(Items listed in a dataset)

-- ==== Sys2Proof/Machine/Commands.lean ====
section
/-! DEFINITION. The stream, publication and time families of commands (13 R413 to R415; 04 R99 to R104, R128; 09 R268, R285,
R288; 07 R218; 02 R46 to R51, R55, R66, R67; 01 R18). -/

namespace Sys2Proof.Machine

/-! Streams. -/

/-- The holdback as it will stand. -/
def projHold (d : Dev) : Nat := if d.bitR Reg.ttbHoldback 12 then d.fldR Reg.ttbHoldback 8 4 else holdback d

/-- The device with an effect that waits for the next route boundary. -/
def Dev.atRoute (d : Dev) (a : Act) : Dev := { d with cmd := { d.cmd with route := d.cmd.route ++ [a] } }

/-- Whether a stream breaks the multiple-ASDU rule under a holdback: (NOASDU - 1) * T + LAT exceeds H + 1 ticks (04 R128). -/
def asduBreaks (h : Nat) (e : List Nat) : Bool :=
  1 < entNoasdu e &&
    (h + 1) * 1000000000 * (entK e * 4800) < ((entNoasdu e - 1) * 1000000000 + entLat e * (entK e * 4800)) * 76800

/-- The entry a make-live names or supplies breaks a row of 04 R103 that gives BAD_PARAM. -/
def liveBad (d : Dev) (supplied : Bool) (i : Nat) (w : List Nat) : Bool :=
  let st := entState (sauEnt d i)
  2 ≤ st || (st == esFree && !supplied) || keyHolders d (entKey w) i != [] || (rateK (entRate w)).isNone ||
    entNchan w == 0 || 24 < entNchan w || entNoasdu w == 0 || 8 < entNoasdu w || entMod w == 0 ||
    entK w * 4800 % entMod w != 0 || asduBreaks (projHold d) w

/-- The parameter word a BAD_PARAM of STREAM_LIVE names: the supplied entry's address, or the entry number (13 R395). -/
def liveParam (d : Dev) (supplied : Bool) (i : Nat) : Nat := if supplied && entState (sauEnt d i) < 2 then 1 else 0

/-- STREAM_LIVE's own part. -/
def streamLiveBody (h : Cmd) (data : List Word) (p : List Nat) (d : Dev) : Dev × Ans :=
  let i := fld (entW p 0) 0 12
  let sup := bitOf (entW p 0) 31
  let q := projStreams d
  let w := if sup then takePad 0 24 (data.map (fun x => x.toNat)) else sauEnt q i
  if liveBad q sup i w then (d, badP (liveParam q sup i))
  else match lowestRun (rowRuns (tdel q.sau.entries i)) (entCost w) with
    | none => (d, noA cNoResource)
    | some b =>
      if 4096 < unitsUsed (tdel q.sau.entries i) + entCost w then (d, noA cNoResource)
      else if !namesSlot d (entAuth w) (entSlot w) fnVerifyIn .livery (cmdWho d h) then (d, noA cDenied)
      else (d.atRoute (.stream 0 i w), okA [b + entCost w * 4096])

/-- STREAM_SUSPEND, STREAM_RESUME: the state the entry must have. -/
def streamChange (op st : Nat) (p : List Nat) (d : Dev) : Dev × Ans :=
  let i := fld (entW p 0) 0 12
  if entState (sauEnt (projStreams d) i) ≠ st then (d, badP 0) else (d.atRoute (.stream op i []), okA [])

/-- Carriages granted an entry. -/
def grantees (d : Dev) (i : Nat) : List Nat := (d.cars.filter (fun p => p.2.sv.contains i)).map (fun p => p.1)

/-- STREAM_RETIRE's own part (04 R104). -/
def streamRetire (p : List Nat) (d : Dev) : Dev × Ans :=
  let i := fld (entW p 0) 0 12
  if entState (sauEnt (projStreams d) i) = esFree then (d, badP 0)
  else if (grantees d i).any (fun c => projSt d c == stEnabled) then (d, noA cDenied)
  else (d.atRoute (.stream 3 i []), okA [])

/-- STREAM_GRANT's own part. -/
def streamGrant (c : Nat) (p : List Nat) (d : Dev) : Dev × Ans :=
  let i := fld (entW p 0) 0 12
  match tfind d.cars c with
  | none => (d, noA cWrongMode)
  | some k =>
    if k.sv.contains i then (d, okA [])
    else if 64 ≤ k.sv.length then (d, noA cNoResource)
    else (modCar c (fun k => { k with sv := k.sv ++ [i] }) d, okA [])

/-- STREAM_REVOKE's own part. -/
def streamRevoke (c : Nat) (p : List Nat) (d : Dev) : Dev × Ans :=
  let i := fld (entW p 0) 0 12
  if projSt d c = stEnabled || carSt d c = stRestoring then (d, noA cDenied)
  else (modCar c (fun k => { k with sv := k.sv.filter (fun x => x != i) }) d, okA [])

/-- LEARN_LIST's answer: the next four LEARNED entries. -/
def learnList (p : List Nat) (d : Dev) : Dev × Ans :=
  (d, okA (takePad 0xFFFFFFFF 4 ((inState d esLearned).filter (fun i => entW p 0 ≤ i))))

/-! Entries with maps. -/

/-- Map words written one after another. -/
def writeMap (f : Nat → Nat → Dev → Dev) : Nat → List Nat → Dev → Dev
  | _, [], d => d
  | i, w :: ws, d => writeMap f (i + 1) ws (f i w d)

/-- GSUB_COMMIT's own part (07 R218). -/
def gsubCommitBody (h : Cmd) (ent map : List Word) (p : List Nat) (d : Dev) : Dev × Ans :=
  let i := entW p 0
  let e := takePad 0 26 (ent.map (fun w => w.toNat))
  let d' := writeMap gmapWrite (gsBase e) (takePad 0 (entW p 5) (map.map (fun w => w.toNat))) d
  let r := gsReason d' i e
  if r ≠ 0 then (d, refA cBadParam r 0xFF 0)
  else if gsState e ≠ 0 && !namesSlot d (gsAuth e) (gsSlot e) fnVerifyIn .livery (cmdWho d h) then (d, noA cDenied)
  else (gsCommitW (cmdWho d h) i e d', okA [])

/-- The status of a refusal of R268. -/
def pubStatus (r : Nat) : Nat := if r = 7 then cScheduleFull else if r = 8 then cDenied else cBadParam

/-- GPUB_COMMIT's own part. -/
def gpubCommitBody (h : Cmd) (ent map : List Word) (p : List Nat) (d : Dev) : Dev × Ans :=
  let i := entW p 0
  let e := takePad 0 58 (ent.map (fun w => w.toNat))
  let d' := writeMap pmapWrite (geBase e) (takePad 0 (entW p 5) (map.map (fun w => w.toNat))) d
  let r := geReason d' (cmdWho d h) i e
  if r ≠ 0 then (d, refA (pubStatus r) r 0xFF 0) else (geCommitW (cmdWho d h) i e d', okA [])

/-- GPUB_STATE's own part: the committed words with another STATE. -/
def gpubStateBody (h : Cmd) (p : List Nat) (d : Dev) : Dev × Ans :=
  let i := entW p 0
  let st := entW p 1
  let e := geCommitted d i
  let e' := setNth e 0 (putFld (entW e 0) 0 2 st)
  let r := geReason d (cmdWho d h) i e'
  if st = 0 && geState e ≠ 0 && projSt d (geCar e) = stEnabled then (d, badP 1)
  else if r ≠ 0 then (d, refA (pubStatus r) r 0xFF 0)
  else (geCommitW (cmdWho d h) i e' d, okA [])

/-- SVPUB_COMMIT's own part. -/
def svpubCommitBody (h : Cmd) (ent : List Word) (p : List Nat) (d : Dev) : Dev × Ans :=
  let e := takePad 0 35 (ent.map (fun w => w.toNat))
  let r := svReason d (cmdWho d h) (entW p 0) e
  if r ≠ 0 then (d, refA (pubStatus r) r 0xFF 0) else (svCommitW (cmdWho d h) (entW p 0) e d, okA [])

/-- PMU_COMMIT's own part. -/
def pmuCommitBody (ent : List Word) (p : List Nat) (d : Dev) : Dev × Ans :=
  let e := takePad 0 16 (ent.map (fun w => w.toNat))
  let r := pmuReason d e
  if r ≠ 0 then (d, refA cBadParam r 0xFF 0) else (pmuCommitW (entW p 0) e d, okA [])

/-- A parameter word above a limit. -/
def above (k n : Nat) (p : List Nat) : Option Nat := if n < entW p k then some k else none

/-! Time. -/

def stepSpent (d : Dev) : Bool := d.bitR Reg.timStatus 3

/-- TIME_STEP's own part (02 R51). -/
def timeStepBody (p : List Nat) (d : Dev) : Dev × Ans :=
  if d.mode ≠ modeMaintenance then (d, noA cWrongMode)
  else if anyEnabled d then (d, noA cDenied)
  else
    let sec := entW p 0 + entW p 1 * 2 ^ 32
    let diff : Int := ((sec * 1000000000 + entW p 2 : Nat) : Int) - ((d.tim.sec * 1000000000 + d.tim.ns : Nat) : Int)
    (stepTo sec (entW p 2) d, okA [wrapN 32 (satS 32 diff)])

/-- TIME_LIMITS' ranges: 0 leaves a value unchanged (02 R66). -/
def limitsBad (p : List Nat) : Option Nat :=
  let out (k lo hi : Nat) : Bool := entW p k != 0 && (entW p k < lo || hi < entW p k)
  if out 0 100 200000 then some 0 else if out 1 10 1000000 then some 1 else if out 2 1 72000 then some 2 else none

/-- TIME_LIMITS' effect. -/
def timeLimits (p : List Nat) (d : Dev) : Dev :=
  let put (k r : Nat) (d : Dev) : Dev := if entW p k = 0 then d else d.wn r (entW p k)
  put 2 Reg.timHoldLimit (put 1 Reg.timOfsWarn (put 0 Reg.timSlewMax d))

/-- PORT_PTP's own part (02 R55, R67): a role that conflicts is refused. -/
def portPtpBody (p : List Nat) (d : Dev) : Dev × Ans :=
  let n := entW p 0
  let role := fld (entW p 1) 0 2
  if role = 1 && portsOfRole d n 2 ≠ [] then (d.emit (.infoEvent 55), badP 1)
  else
    let d := writePtpCfg n (entW p 1) d
    let d := (d.wrLagR (Reg.timPRxLat n) (w32 (entW p 2))).wrLagR (Reg.timPTxLat n) (w32 (entW p 3))
    ((d.wrLagR (Reg.timPRxAsym n) (w32 (entW p 4))).wrLagR (Reg.timPTxAsym n) (w32 (entW p 5)), okA [])

/-- Carriages with seats, all of which admission must accept again (01 R18). -/
def allAdmitted (d : Dev) : Bool :=
  ((tkeys d.cars).filter (fun c => ttbState d c == 1 || ttbState d c == 2)).all (fun c =>
    match admission d c d.ttb.plan (p2Others d) (colsOf d) with | .ok _ => true | _ => false)

/-- A holdback accepted for the next route boundary. -/
def holdbackNext (h : Nat) (d : Dev) : Dev := ((d.setF Reg.ttbHoldback 8 4 h).setB Reg.ttbHoldback 12).atRoute (.holdback h)

/-- HOLDBACK's own part (01 R18, 04 R128). -/
def holdbackBody (p : List Nat) (d : Dev) : Dev × Ans :=
  let h := entW p 0
  let q := projStreams d
  if d.mode ≠ modeMaintenance then (d, noA cWrongMode)
  else if q.sau.entries.any (fun x => entState x.2 == esLive && asduBreaks h x.2) then (d, badP 0)
  else if !allAdmitted (d.setF Reg.ttbHoldback 0 4 h) then (d, noA cScheduleFull)
  else (holdbackNext h d, okA [(d.tim.absRoute + 1) % 2 ^ 20])

/-- A holdback in force from this route boundary (01 R18, R20): the bounds of admitted carriages follow. -/
def holdApply (h : Nat) (d : Dev) : Dev :=
  let old := holdback d
  let d := { d with ttb := { d.ttb with holdOld := some (d.tim.absLeg, old) } }
  let d := (d.setF Reg.ttbHoldback 0 4 h)
  let d := if d.fldR Reg.ttbHoldback 8 4 = h then (d.setF Reg.ttbHoldback 8 4 0).clrB Reg.ttbHoldback 12 else d
  ((tkeys d.cars).filter (fun c => ttbState d c != 0)).foldl (fun d c => d.setF (Reg.ttbCState c) 8 8 (boundOf d c)) d

/-! The rows. -/

/-- STREAM_LIVE (04 R103); `data` is the 24 entry words at the address named. -/
def execCmdStreamLive (h : Cmd) (data : List Word) (s : State) : Outcome :=
  s.act (runC ⟨0x200, false, [0x80000FFF, mAll, 0xFF], [1], noRange⟩ (streamLiveBody h data) h)

/-- STREAM_SUSPEND (04 R100). -/
def execCmdStreamSuspend (h : Cmd) (s : State) : Outcome := s.act (runC (spec0 0x201 [0xFFF]) (streamChange 1 esLive) h)

/-- STREAM_RESUME (04 R100). -/
def execCmdStreamResume (h : Cmd) (s : State) : Outcome := s.act (runC (spec0 0x202 [0xFFF]) (streamChange 2 esSuspended) h)

/-- STREAM_RETIRE (04 R104). -/
def execCmdStreamRetire (h : Cmd) (s : State) : Outcome := s.act (runC (spec0 0x203 [0xFFF]) streamRetire h)

/-- STREAM_GRANT (13 R413). -/
def execCmdStreamGrant (h : Cmd) (s : State) : Outcome :=
  s.act (runC ⟨0x204, true, [0xFFF], [], noRange⟩ (streamGrant h.carriage) h)

/-- STREAM_REVOKE (13 R413). -/
def execCmdStreamRevoke (h : Cmd) (s : State) : Outcome :=
  s.act (runC ⟨0x205, true, [0xFFF], [], noRange⟩ (streamRevoke h.carriage) h)

/-- LEARN_LIST (13 R413). -/
def execCmdLearnList (h : Cmd) (s : State) : Outcome := s.act (runC (spec0 0x206 [0xFFF]) learnList h)

/-- GSUB_COMMIT (07 R218); `ent` and `map` are the words at the two addresses. -/
def execCmdGsubCommit (h : Cmd) (ent map : List Word) (s : State) : Outcome :=
  s.act (runC ⟨0x207, false, [0x7FF, mAll, 0xFF, mAll, 0xFF, 0x7F], [1, 3], above 5 64⟩ (gsubCommitBody h ent map) h)

/-- GPUB_COMMIT (09 R268); `ent` and `map` are the words at the two addresses. -/
def execCmdGpubCommit (h : Cmd) (ent map : List Word) (s : State) : Outcome :=
  s.act (runC ⟨0x300, false, [0x7FF, mAll, 0xFF, mAll, 0xFF, 0x7F], [1, 3], above 5 64⟩ (gpubCommitBody h ent map) h)

/-- GPUB_STATE (13 R414). -/
def execCmdGpubState (h : Cmd) (s : State) : Outcome :=
  s.act (runC ⟨0x301, false, [0x7FF, 3], [], above 1 2⟩ (gpubStateBody h) h)

/-- SVPUB_COMMIT (09 R285); `ent` is the 35 words at the address. -/
def execCmdSvpubCommit (h : Cmd) (ent : List Word) (s : State) : Outcome :=
  s.act (runC ⟨0x302, false, [0xFF, mAll, 0xFF], [1], noRange⟩ (svpubCommitBody h ent) h)

/-- PMU_COMMIT (09 R288); `ent` is the 16 words at the address. -/
def execCmdPmuCommit (h : Cmd) (ent : List Word) (s : State) : Outcome :=
  s.act (runC ⟨0x303, false, [0x1F, mAll, 0xFF], [1], noRange⟩ (pmuCommitBody ent) h)

/-- PMU_CTRL (13 R414). -/
def execCmdPmuCtrl (h : Cmd) (s : State) : Outcome :=
  s.act (runC (spec0 0x304 [3]) (fun p d =>
    ((d.putB Reg.pubCtrl 2 (bitOf (entW p 0) 0)).putB Reg.pubPmuCtrl 0 (bitOf (entW p 0) 1), okA [])) h)

/-- TIME_SOURCE (02 R46). -/
def execCmdTimeSource (h : Cmd) (s : State) : Outcome :=
  s.act (runC ⟨0x400, false, [7], [], fun p => if fld (entW p 0) 0 2 = 3 then some 0 else none⟩ (fun p d =>
    if paired d then (d, noA cDenied) else (writeTimCtrl (entW p 0) d, okA [])) h)

/-- FREE_RUN_ACCEPT (02 R49). -/
def execCmdFreeRunAccept (h : Cmd) (s : State) : Outcome :=
  s.act (runC (spec0 0x401 []) (fun _ d => if stepSpent d then (d, noA cDenied) else (d.setB Reg.timStatus 3, okA [])) h)

/-- TIME_STEP (02 R51). -/
def execCmdTimeStep (h : Cmd) (s : State) : Outcome :=
  s.act (runC ⟨0x402, false, [mAll, 0xFFFF, 0x3FFFFFFF], [], above 2 999999999⟩ timeStepBody h)

/-- TIME_LIMITS (13 R415). -/
def execCmdTimeLimits (h : Cmd) (s : State) : Outcome :=
  s.act (runC ⟨0x403, false, [mAll, mAll, mAll], [], limitsBad⟩ (fun p d => (timeLimits p d, okA [])) h)

/-- PORT_PTP (02 R55). -/
def execCmdPortPtp (h : Cmd) (s : State) : Outcome :=
  s.act (runC ⟨0x404, false, [0xF, 7, mAll, mAll, mAll, mAll], [], above 0 10⟩ portPtpBody h)

/-- HOLDBACK (01 R18). -/
def execCmdHoldback (h : Cmd) (s : State) : Outcome :=
  s.act (runC ⟨0x405, false, [0xF], [], fun p => if entW p 0 = 0 then some 0 else none⟩ holdbackBody h)

end Sys2Proof.Machine
end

*What the task asks*.
Of all the entries above, retype exactly the lines from the line with "The stream, publication" to the line with "def projHold (d", both included, and no others.

*Written answer*.
/-! DEFINITION. The stream, publication and time families of commands (13 R413 to R415; 04 R99 to R104, R128; 09 R268, R285,
R288; 07 R218; 02 R46 to R51, R55, R66, R67; 01 R18). -/

namespace Sys2Proof.Machine

/-! Streams. -/

/-- The holdback as it will stand. -/
def projHold (d : Dev) : Nat := if d.bitR Reg.ttbHoldback 12 then d.fldR Reg.ttbHoldback 8 4 else holdback d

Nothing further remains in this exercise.